- Born: Freer Helen Robertson 4 July 1907
- Died: 5 December 1987 (aged 80) Greenwich, Sydney, Australia
- Occupations: Methodist lay leader, schoolteacher
- Known for: President of World Federation of Methodist and Uniting Church Women

= Freer Helen Latham =

Methodist schoolteacher and lay leader (1907–1987)

Freer Helen Latham (1907–1987) was an Australian schoolteacher and leader in the global Methodist women's movement. She served as vice-president for the Australasian Federation of Methodist Women and also as world president of the World Federation of Methodist Women. She helped to grow these women's organizations at the local, national and global level. She was an advocate for women's leadership in the Methodist church, and encouraged partnerships and collaborative efforts among women in diverse regions of the globe.

==Early life and education==
Freer Helen Robertson was born on 4 July 1907, in Mullumbimby, New South Wales, Australia. Her parents were Florence Ellen and John Francis Robertson. Her father was an estate agent by profession. Her mother, who had been born in South Africa, was active in the Salvation Army. Freer was the eldest daughter born to the couple. She graduated from Broken Hill High School, and then attended Sydney Teacher's College.

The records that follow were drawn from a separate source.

/-! ### Shifts, sums and differences -/

/-- Settles O12: `sll` commits the shifted word, a product modulo 2^32. -/
theorem sllShiftsLeftByShamt : Obligations.SllShiftsLeftByShamt := by
  intro s rs rt rd a
  refine ⟨fun c hc => decodeOfEncodeIsIdentity c (.sll rs rt rd a) hc rfl, _, rfl, ?_⟩
  rw [← shiftLeft_eq_ofNat]
  exact s.commitReg_completesWriting rd _

/-- Settles O13: `srl` commits the shifted word, an unsigned quotient. -/
theorem srlShiftsRightWithZeroFill : Obligations.SrlShiftsRightWithZeroFill := by
  intro s rs rt rd a
  refine ⟨fun c hc => decodeOfEncodeIsIdentity c (.srl rs rt rd a) hc rfl, _, rfl, ?_⟩
  rw [← ushiftRight_eq_ofNat]
  exact s.commitReg_completesWriting rd _

/-- Settles O14: `addu` commits the sum of the two words, which wraps. -/
theorem adduWritesWrappedSum : Obligations.AdduWritesWrappedSum := by
  intro s rs rt rd a
  refine ⟨fun c hc => decodeOfEncodeIsIdentity c (.addu rs rt rd a) hc rfl, _, rfl, ?_⟩
  rw [← BitVec.add_def]
  exact s.commitReg_completesWriting rd _

/-- Settles O15: `subu` commits the difference of the two words, which wraps. -/
theorem subuWritesWrappedDifference : Obligations.SubuWritesWrappedDifference := by
  intro s rs rt rd a
  refine ⟨fun c hc => decodeOfEncodeIsIdentity c (.subu rs rt rd a) hc rfl, _, rfl, ?_⟩
  rw [← sub_eq_ofInt]
  exact s.commitReg_completesWriting rd _

/-! ### Bitwise operations (R124, R125) -/

/-- Settles O16: `and` commits the conjunction of the two words, whose bits are the conjunctions of theirs. -/
theorem andWritesBitwiseAnd : Obligations.AndWritesBitwiseAnd := by
  intro s rs rt rd a
  exact ⟨fun c hc => decodeOfEncodeIsIdentity c (.and rs rt rd a) hc rfl,
    _, s.reg rs &&& s.reg rt, rfl, s.commitReg_completesWriting rd _, fun _ _ => BitVec.getLsbD_and⟩

/-- Settles O17: `or` commits the disjunction of the two words, whose bits are the disjunctions of theirs. -/
theorem orWritesBitwiseOr : Obligations.OrWritesBitwiseOr := by
  intro s rs rt rd a
  exact ⟨fun c hc => decodeOfEncodeIsIdentity c (.or rs rt rd a) hc rfl,
    _, s.reg rs ||| s.reg rt, rfl, s.commitReg_completesWriting rd _, fun _ _ => BitVec.getLsbD_or⟩

end Sys2Proof.Machine
end

section
/-! SUPPORT. The statements about the register-immediate ALU instructions (42_alu_immediate.md), and the rules they rest
on: a word with a 16-bit immediate field decodes, and the sign-extended field is sixteen copies of its bit 15 above the
field, so that an operation with it acts on each half of a word. -/

namespace Sys2Proof.Machine

/-! ### The word of an instruction with an immediate field (R65, R67) -/

/-- The field that was sign-extended is the one that enters the word. -/
theorem extract_lower_sext32 (f : BitVec 16) : extract (sext32 f) 15 0 = f := by
  have := f.isLt
  apply BitVec.eq_of_toNat_eq
  rw [extract_toNat, sext32_toNat]
  split
  all_goals omega

theorem encRI_sext32 (op : Code) (rs rt : RegIndex) (f : BitVec 16) :
    encRI op rs rt (sext32 f) = op ++ rs ++ rt ++ f := by
  rw [encRI, extract_lower_sext32]

/-- The written-out word of a RegisterImmediate instruction decodes to it: its immediate, a sign-extended field, is all
that its well-formedness asks about. -/
theorem decodeWith_immediate_word {c : Codes} (hc : c.Admissible) {i : Instr} {op : Code} {rs rt : RegIndex}
    {f : BitVec 16} (henc : encodeWith c i = encRI op rs rt (sext32 f))
    (hwf : i.wellFormed = decide (SignExtended16 (sext32 f))) :
    decodeWith c (op ++ rs ++ rt ++ f) = .instr i := by
  rw [← encRI_sext32, ← henc]
  exact decodeOfEncodeIsIdentity c i hc (hwf.trans (decide_eq_true (sext32_signExtended16 f)))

Following graduation, Robertson taught in public schools in Sydney, Broken Hill and Curlwaa from 1927 to 1933. In 1932, she married Raymond John Latham, a cabinet-maker. Their wedding was held on 24 March at the Methodist church in Burwood, a suburb of Sydney. As was conventional, she took on his last name, becoming known as Freer Latham.

After several years in Brisbane, the couple returned to Sydney. During the war years, from 1944 to 1947, Latham taught at the Five Dock public school.

The Lathams had two children together, a son and a daughter. Their son died at age eight of leukemia. Their daughter later married and moved to the United States.

== World Federation of Methodist Women ==
Both Freer and Raymond Latham were active in the Methodist Church. Freer taught Sunday School and served as secretary for the Women's Auxiliary for Overseas Missions (W.A.O.M) for her local Methodist church. Women's involvement in supporting mission work in the Methodist Church dates back to the mid-1800s; Women's Auxiliaries were an important source of funding for missionaries and overseas projects, including education and medical care.

Women's auxiliary societies and other women's groups allowed Methodist women to exert influence and hold leadership roles in the church, at a time when women's full ordination to the ministry was not permitted. Beginning in the 1920s, a movement emerged globally to connect Methodist women's groups, to build alliances and coordinate activities. This movement led to the creation of the World Federation of Methodist Women in 1939.

Following her son's death, Freer Latham became much more active in church work, and became a leader in this global Methodist women's movement. She took on leadership roles in the Methodist women's association in New South Wales, serving as secretary and as vice-president. In 1956, she was one of three delegates representing the Australasian Federation of Methodist Women at the first assembly of the World Federation of Methodist Women. This first global gathering of Methodist women was held in North Carolina in the United States. At the gathering, Latham was elected as the regional vice-president for the Australasian Federation of Methodist Women.

In 1961, at the second global assembly of the World Federation of Methodist Women held in Oslo, Norway, Latham was elected as global president. She succeed Louise Scholz, a Methodist lay leader from Germany. Latham served a five-year term and was succeeded by Patrocinio Ocampo, from the Evangelical Methodist Church in the Philippines. During her term as president, she traveled widely, visiting Methodist women around the globe. She oversaw significant growth in the organization; the federation added new chapters in seven countries, and reached an overall membership of 6 million women.

In 1966, Latham and her husband were delegates to the eleventh World Methodist Conference. As president of the World Federation of Methodist Women, she presented an address to the delegates. Latham emphasized the importance of "unity and fellowship" among women, and supported the development and growth of women's leadership within the church.

In 1971, she was appointed vice-president for life of the New South Wales branch of the World Federation of Methodist Women. She was also honored for her service at the World Federation's assembly in Dublin, Ireland, in 1976.

== Death ==
Latham died in Greenwich, Sydney, on 5 December 1987. She was survived by her husband Raymond.